In the same set-up, the profiled aluminium oxide wheel mounted on an extension arbour grinds two faces for locating the rear optical tube and the thermal reference device.
Both have to be within 10 microns parallelism and flatness to datum face A.
The through-spindle coolant facility is used to supplement the external nozzles, directing copious quantities of coolant to the point of grinding.
A diamond dresser is mounted on the fixture which is also used to profile the straight-sided wheels during the pre-production phase, avoiding wheel collision with the complicated machined casting.
One final refixturing for machining slots and holes which are inaccessible at other clampings completes the machining sequence.
Provision has been made in the cell for a second Makino A66 which will be served by the same pallet pool to cope with an anticipated increase in demand for missiles.
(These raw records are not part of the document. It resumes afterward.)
/-- Rows of the Lanes block, part 1. -/
def rowsLanes1 : List RegRow := [
  ⟨0x100050, [(1024, 128)], fun o => ⟨0x100050 + o, 8, 8, 0⟩, .ro, .lgrp, 0, 0⟩,
  ⟨0x100050, [(1024, 128)], fun o => ⟨0x100050 + o, 16, 1, 0⟩, .ro, .lgrp, 0, 0⟩,
  ⟨0x100050, [(1024, 128)], fun o => ⟨0x100050 + o, 17, 3, 0⟩, .ro, .lgrp, 0, 0⟩,
  ⟨0x100050, [(1024, 128)], fun o => ⟨0x100050 + o, 20, 1, 0⟩, .ro, .lgrp, 0, 0⟩,
  ⟨0x100050, [(1024, 128)], fun o => ⟨0x100050 + o, 21, 1, 0⟩, .ro, .lgrp, 0, 0⟩,
  ⟨0x100050, [(1024, 128)], fun o => ⟨0x100050 + o, 22, 1, 0⟩, .ro, .lgrp, 0, 0⟩,
  ⟨0x100054, [(1024, 128)], fun o => ⟨0x100054 + o, 0, 32, 0⟩, .ro, .lgrp, 0, 0⟩,
  ⟨0x100058, [(1024, 128)], fun o => ⟨0x100058 + o, 0, 10, 0⟩, .ro, .device, 0, 0⟩,
  ⟨0x100058, [(1024, 128)], fun o => ⟨0x100058 + o, 10, 10, 0⟩, .ro, .device, 0, 0⟩,
  ⟨0x100058, [(1024, 128)], fun o => ⟨0x100058 + o, 20, 10, 0⟩, .ro, .lgrp, 0, 0⟩,
  ⟨0x10005c, [(1024, 128)], fun o => ⟨0x10005c + o, 0, 9, 0⟩, .ro, .lgrp, 0, 0⟩,
  ⟨0x100080, [(1024, 128)], fun o => ⟨0x100080 + o, 0, 16, 0⟩, .rc, .device, 0, 0⟩,
  ⟨0x100080, [(1024, 128)], fun o => ⟨0x100080 + o, 16, 4, 0⟩, .rc, .device, 0, 0⟩,
  ⟨0x100084, [(1024, 128)], fun o => ⟨0x100084 + o, 0, 16, 0⟩, .rc, .device, 0, 0⟩,
  ⟨0x100084, [(1024, 128)], fun o => ⟨0x100084 + o, 16, 4, 0⟩, .rc, .device, 0, 0⟩,
  ⟨0x100088, [(1024, 128)], fun o => ⟨0x100088 + o, 0, 32, 0⟩, .rc, .device, 0, 0⟩,
  ⟨0x10008c, [(1024, 128)], fun o => ⟨0x10008c + o, 0, 32, 0⟩, .rc, .device, 0, 0⟩,
  ⟨0x100090, [(1024, 128)], fun o => ⟨0x100090 + o, 0, 32, 0⟩, .rc, .device, 0, 0⟩,
  ⟨0x100094, [(1024, 128)], fun o => ⟨0x100094 + o, 0, 32, 0⟩, .rc, .device, 0, 0⟩,
  ⟨0x100098, [(1024, 128)], fun o => ⟨0x100098 + o, 0, 32, 0⟩, .rc, .device, 0, 0⟩,
  ⟨0x10009c, [(1024, 128)], fun o => ⟨0x10009c + o, 0, 16, 0⟩, .rc, .device, 0, 0⟩,
  ⟨0x10009c, [(1024, 128)], fun o => ⟨0x10009c + o, 16, 16, 0⟩, .rc, .device, 0, 0⟩,
  ⟨0x1000a0, [(1024, 128)], fun o => ⟨0x1000a0 + o, 0, 32, 0⟩, .rc, .device, 0, 0⟩,
  ⟨0x1000a4, [(1024, 128)], fun o => ⟨0x1000a4 + o, 0, 32, 0⟩, .rc, .device, 0, 0⟩,
  ⟨0x1000a8, [(1024, 128)], fun o => ⟨0x1000a8 + o, 0, 32, 0⟩, .rc, .device, 0, 0⟩,
  ⟨0x1000ac, [(1024, 128)], fun o => ⟨0x1000ac + o, 0, 8, 255⟩, .rc, .device, 0, 0⟩,
  ⟨0x120000, [(64, 16)], fun o => ⟨0x120000 + o, 0, 1, 0⟩, .ro, .device, 8, 0⟩,
  ⟨0x120004, [(64, 16)], fun o => ⟨0x120004 + o, 0, 1, 0⟩, .ro, .lgrp, 0, 0⟩,
  ⟨0x120004, [(64, 16)], fun o => ⟨0x120004 + o, 1, 1, 0⟩, .ro, .device, 0, 0⟩,
  ⟨0x120004, [(64, 16)], fun o => ⟨0x120004 + o, 2, 1, 0⟩, .ro, .lgrp, 0, 0⟩,
  ⟨0x120004, [(64, 16)], fun o => ⟨0x120004 + o, 3, 8, 0⟩, .ro, .lgrp, 0, 0⟩,
  ⟨0x120008, [(64, 16)], fun o => ⟨0x120008 + o, 0, 16, 0⟩, .rc, .device, 0, 0⟩]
The additional A66 will provide the extra prismatic machining capacity needed.
Furthermore, the existence of two 128-position tool magazines will provide plenty of capacity for what by then will be a 180 tool library, plus sister tooling.
The face-and-taper toolholding system BIG Plus, also supplied by NCMT, is used to provide the necessary rigidity for attaining the very high tolerances.
To achieve contact between the back of the tool flange and the front of the spindle nose as well as contact along the length of the taper, both spindle and toolholder are precision ground and a drawbar pressure of 800 kg is used, deforming the taper slightly to allow simultaneous face contact.
The advantages are well documented, one benefit being that rigidity and hence machined finish are improved due to the increased diameter where the tool meets the spindle.
Furthermore, face contact has the additional benefit of squaring the tool in the spindle reliably after every toolchange, resulting in a high level of repeatability.
Tests show a positional variance of less than one micron over a large number of automatic toolchanges.